··· Input records

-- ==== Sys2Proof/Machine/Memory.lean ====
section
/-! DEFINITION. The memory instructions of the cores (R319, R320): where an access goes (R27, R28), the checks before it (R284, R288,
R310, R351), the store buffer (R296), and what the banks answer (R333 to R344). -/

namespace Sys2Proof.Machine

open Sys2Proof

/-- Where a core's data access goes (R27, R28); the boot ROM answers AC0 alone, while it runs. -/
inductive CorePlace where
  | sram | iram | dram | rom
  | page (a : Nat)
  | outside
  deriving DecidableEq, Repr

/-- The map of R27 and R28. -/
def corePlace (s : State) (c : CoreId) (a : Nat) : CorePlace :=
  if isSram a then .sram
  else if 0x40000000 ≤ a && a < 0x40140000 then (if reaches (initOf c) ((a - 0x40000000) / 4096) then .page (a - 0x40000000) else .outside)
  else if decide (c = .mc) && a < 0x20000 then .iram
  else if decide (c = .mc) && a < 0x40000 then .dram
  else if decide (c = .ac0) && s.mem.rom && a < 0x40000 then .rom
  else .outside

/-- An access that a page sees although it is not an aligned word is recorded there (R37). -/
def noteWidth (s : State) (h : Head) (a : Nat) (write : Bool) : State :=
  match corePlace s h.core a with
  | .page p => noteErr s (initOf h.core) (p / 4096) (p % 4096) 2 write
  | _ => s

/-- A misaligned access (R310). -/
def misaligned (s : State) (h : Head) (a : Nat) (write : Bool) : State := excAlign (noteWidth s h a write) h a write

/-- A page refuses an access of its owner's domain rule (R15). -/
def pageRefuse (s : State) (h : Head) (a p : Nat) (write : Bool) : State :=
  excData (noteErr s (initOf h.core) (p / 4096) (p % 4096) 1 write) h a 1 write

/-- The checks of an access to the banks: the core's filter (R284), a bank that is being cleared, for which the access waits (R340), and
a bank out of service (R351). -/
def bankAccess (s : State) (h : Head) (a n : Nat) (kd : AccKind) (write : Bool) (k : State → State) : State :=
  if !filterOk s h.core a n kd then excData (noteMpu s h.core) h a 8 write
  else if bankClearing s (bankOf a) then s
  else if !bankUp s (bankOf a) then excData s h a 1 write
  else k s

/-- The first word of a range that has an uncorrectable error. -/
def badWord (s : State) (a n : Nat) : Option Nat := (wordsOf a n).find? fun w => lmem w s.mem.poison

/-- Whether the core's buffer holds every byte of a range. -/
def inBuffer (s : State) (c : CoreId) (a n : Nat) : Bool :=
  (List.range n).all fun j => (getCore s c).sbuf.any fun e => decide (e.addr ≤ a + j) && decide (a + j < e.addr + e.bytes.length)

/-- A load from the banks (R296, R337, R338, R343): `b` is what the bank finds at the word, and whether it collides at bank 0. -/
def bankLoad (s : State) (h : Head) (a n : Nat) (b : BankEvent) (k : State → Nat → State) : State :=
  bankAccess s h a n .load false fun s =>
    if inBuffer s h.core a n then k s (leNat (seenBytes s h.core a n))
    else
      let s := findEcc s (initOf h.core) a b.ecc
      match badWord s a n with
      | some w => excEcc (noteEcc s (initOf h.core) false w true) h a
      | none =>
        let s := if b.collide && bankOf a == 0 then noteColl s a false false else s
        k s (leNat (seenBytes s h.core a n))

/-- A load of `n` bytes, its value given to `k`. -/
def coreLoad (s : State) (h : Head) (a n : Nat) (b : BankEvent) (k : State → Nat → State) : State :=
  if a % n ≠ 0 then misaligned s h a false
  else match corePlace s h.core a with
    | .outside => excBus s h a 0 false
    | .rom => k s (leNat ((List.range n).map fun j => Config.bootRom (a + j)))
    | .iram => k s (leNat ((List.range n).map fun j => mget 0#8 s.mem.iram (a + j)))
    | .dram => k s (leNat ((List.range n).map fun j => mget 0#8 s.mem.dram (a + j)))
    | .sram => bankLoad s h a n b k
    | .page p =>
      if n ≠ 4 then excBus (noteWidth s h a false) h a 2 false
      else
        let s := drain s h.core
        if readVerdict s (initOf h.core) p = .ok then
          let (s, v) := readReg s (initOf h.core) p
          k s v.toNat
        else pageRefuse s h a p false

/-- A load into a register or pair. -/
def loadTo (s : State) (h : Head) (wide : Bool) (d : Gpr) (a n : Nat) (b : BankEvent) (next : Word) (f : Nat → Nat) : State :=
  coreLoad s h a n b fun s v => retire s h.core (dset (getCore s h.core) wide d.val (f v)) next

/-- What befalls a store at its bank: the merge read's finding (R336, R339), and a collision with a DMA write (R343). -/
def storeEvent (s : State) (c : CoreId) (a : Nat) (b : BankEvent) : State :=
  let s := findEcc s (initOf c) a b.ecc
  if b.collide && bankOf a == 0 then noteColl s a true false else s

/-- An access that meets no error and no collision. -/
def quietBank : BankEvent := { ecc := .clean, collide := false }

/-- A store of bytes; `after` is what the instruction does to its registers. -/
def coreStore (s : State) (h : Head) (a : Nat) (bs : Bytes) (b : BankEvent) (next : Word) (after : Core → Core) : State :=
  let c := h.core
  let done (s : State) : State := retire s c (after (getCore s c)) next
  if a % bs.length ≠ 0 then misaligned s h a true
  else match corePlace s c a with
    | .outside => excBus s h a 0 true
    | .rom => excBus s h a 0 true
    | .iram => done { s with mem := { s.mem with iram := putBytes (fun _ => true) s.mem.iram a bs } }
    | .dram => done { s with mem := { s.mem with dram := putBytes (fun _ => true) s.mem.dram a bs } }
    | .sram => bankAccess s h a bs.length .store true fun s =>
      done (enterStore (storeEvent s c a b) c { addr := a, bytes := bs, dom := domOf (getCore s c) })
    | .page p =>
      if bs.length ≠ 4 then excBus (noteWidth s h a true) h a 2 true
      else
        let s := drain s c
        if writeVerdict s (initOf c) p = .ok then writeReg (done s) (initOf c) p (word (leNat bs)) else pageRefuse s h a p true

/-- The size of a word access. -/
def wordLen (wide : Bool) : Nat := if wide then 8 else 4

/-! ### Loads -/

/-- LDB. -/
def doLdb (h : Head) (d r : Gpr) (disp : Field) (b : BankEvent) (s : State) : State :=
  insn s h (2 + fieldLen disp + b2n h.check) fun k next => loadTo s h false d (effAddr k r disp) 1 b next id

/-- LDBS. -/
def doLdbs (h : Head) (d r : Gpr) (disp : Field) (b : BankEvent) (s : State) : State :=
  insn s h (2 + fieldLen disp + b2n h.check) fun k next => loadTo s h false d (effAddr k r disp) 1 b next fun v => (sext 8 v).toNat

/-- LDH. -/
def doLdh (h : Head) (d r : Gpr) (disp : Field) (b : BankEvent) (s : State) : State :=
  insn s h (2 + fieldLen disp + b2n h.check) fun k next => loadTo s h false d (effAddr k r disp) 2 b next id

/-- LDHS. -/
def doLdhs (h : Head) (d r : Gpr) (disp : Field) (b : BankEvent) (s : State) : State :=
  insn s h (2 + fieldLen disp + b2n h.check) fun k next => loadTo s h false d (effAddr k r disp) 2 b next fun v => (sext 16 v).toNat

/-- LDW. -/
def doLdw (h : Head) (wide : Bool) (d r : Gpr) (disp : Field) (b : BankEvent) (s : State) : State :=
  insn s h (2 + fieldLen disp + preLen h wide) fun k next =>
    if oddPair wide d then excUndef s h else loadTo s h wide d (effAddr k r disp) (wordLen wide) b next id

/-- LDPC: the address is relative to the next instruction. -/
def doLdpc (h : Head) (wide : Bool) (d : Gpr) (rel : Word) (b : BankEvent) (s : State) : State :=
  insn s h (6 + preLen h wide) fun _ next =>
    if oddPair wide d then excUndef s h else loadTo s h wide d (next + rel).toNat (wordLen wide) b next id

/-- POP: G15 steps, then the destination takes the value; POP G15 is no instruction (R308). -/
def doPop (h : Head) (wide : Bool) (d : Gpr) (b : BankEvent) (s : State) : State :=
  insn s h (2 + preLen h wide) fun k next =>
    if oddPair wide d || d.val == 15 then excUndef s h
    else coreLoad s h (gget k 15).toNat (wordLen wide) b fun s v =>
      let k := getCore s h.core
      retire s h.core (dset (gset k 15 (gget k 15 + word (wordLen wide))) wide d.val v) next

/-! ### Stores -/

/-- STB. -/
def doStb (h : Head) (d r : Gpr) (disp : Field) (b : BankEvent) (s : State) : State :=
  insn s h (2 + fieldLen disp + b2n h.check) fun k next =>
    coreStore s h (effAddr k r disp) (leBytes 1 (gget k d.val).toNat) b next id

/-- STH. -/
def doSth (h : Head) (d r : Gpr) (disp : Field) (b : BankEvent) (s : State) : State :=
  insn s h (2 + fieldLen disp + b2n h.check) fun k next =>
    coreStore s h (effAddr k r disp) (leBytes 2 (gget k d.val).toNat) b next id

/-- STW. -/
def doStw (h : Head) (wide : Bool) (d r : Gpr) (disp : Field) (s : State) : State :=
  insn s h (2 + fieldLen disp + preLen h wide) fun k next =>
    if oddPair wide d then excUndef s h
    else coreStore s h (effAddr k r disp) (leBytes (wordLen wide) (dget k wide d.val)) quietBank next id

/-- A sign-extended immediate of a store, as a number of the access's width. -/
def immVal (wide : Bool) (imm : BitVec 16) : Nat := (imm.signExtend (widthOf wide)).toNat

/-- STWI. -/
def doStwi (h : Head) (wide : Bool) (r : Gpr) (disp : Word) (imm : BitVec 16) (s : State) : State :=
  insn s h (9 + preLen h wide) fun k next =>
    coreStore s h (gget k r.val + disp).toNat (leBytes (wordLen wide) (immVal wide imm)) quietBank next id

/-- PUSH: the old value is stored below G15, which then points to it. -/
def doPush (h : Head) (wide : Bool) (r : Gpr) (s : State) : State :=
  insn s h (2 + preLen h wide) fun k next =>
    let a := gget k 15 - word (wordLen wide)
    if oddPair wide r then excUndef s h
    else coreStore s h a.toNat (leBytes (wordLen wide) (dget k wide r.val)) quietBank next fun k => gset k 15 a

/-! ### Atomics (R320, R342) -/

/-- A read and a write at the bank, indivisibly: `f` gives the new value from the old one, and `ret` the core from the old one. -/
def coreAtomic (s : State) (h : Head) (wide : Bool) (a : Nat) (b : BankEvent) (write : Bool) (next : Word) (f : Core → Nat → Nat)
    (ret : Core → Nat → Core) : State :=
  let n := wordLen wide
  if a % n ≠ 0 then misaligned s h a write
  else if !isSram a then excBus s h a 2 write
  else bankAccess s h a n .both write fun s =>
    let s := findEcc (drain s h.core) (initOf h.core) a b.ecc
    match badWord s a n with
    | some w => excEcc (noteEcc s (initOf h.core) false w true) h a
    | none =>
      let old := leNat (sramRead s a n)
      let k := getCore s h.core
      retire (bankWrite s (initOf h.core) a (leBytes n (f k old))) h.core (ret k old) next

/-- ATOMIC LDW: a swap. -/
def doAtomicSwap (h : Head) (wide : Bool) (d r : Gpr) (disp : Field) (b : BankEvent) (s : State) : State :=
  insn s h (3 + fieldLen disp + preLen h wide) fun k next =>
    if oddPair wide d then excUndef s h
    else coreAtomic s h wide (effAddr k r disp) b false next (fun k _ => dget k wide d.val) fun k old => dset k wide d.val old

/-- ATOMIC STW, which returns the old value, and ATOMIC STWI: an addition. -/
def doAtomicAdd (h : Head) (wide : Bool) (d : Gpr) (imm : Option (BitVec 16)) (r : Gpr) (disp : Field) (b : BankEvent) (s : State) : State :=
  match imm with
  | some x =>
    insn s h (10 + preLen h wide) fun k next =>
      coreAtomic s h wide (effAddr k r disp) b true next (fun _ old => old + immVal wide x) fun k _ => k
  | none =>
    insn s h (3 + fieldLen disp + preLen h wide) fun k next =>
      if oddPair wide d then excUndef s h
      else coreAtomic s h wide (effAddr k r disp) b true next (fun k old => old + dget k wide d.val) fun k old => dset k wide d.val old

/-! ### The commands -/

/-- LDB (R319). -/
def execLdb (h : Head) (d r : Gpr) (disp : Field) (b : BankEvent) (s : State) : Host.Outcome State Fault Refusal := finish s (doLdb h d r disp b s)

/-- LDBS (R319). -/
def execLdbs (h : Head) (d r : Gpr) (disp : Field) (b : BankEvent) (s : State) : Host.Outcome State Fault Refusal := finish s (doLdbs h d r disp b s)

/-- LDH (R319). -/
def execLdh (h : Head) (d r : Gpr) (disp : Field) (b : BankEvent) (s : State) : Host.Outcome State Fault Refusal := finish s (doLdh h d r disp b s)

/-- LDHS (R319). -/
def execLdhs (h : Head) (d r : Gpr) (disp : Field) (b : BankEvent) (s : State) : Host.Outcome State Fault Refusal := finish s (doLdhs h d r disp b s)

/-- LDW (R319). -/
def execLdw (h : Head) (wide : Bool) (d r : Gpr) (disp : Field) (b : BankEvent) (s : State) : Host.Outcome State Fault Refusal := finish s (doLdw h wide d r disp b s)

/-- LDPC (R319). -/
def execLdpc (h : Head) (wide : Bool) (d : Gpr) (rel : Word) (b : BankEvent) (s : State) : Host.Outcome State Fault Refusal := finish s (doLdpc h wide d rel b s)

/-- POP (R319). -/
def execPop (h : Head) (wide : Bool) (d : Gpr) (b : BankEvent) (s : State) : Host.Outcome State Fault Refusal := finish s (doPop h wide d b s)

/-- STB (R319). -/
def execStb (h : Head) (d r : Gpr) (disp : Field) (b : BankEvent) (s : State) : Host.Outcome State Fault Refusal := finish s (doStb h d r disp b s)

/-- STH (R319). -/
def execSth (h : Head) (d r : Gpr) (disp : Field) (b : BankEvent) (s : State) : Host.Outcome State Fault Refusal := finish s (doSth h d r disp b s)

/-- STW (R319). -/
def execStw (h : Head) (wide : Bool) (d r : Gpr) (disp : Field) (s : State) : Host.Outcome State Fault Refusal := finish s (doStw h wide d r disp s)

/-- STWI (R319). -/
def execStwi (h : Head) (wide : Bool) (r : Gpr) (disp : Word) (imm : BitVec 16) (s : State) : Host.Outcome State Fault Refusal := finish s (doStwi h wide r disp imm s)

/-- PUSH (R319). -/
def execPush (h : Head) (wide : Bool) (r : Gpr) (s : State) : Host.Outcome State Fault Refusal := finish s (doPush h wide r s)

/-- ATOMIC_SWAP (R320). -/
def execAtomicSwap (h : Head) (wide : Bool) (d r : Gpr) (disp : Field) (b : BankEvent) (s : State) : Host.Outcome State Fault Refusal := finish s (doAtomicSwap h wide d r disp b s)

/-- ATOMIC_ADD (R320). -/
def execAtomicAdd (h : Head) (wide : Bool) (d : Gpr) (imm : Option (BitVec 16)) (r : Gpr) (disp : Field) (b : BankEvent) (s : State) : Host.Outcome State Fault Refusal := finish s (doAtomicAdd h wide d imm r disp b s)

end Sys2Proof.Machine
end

······

*About this task*. Of all the entries above, retype exactly the lines from the line with "inductive CorePlace where" to the line with "there (R37). -/", both included, and no others.

*The completed task*.
inductive CorePlace where
  | sram | iram | dram | rom
  | page (a : Nat)
  | outside
  deriving DecidableEq, Repr

/-- The map of R27 and R28. -/
def corePlace (s : State) (c : CoreId) (a : Nat) : CorePlace :=
  if isSram a then .sram
  else if 0x40000000 ≤ a && a < 0x40140000 then (if reaches (initOf c) ((a - 0x40000000) / 4096) then .page (a - 0x40000000) else .outside)
  else if decide (c = .mc) && a < 0x20000 then .iram
  else if decide (c = .mc) && a < 0x40000 then .dram
  else if decide (c = .ac0) && s.mem.rom && a < 0x40000 then .rom
  else .outside

/-- An access that a page sees although it is not an aligned word is recorded there (R37). -/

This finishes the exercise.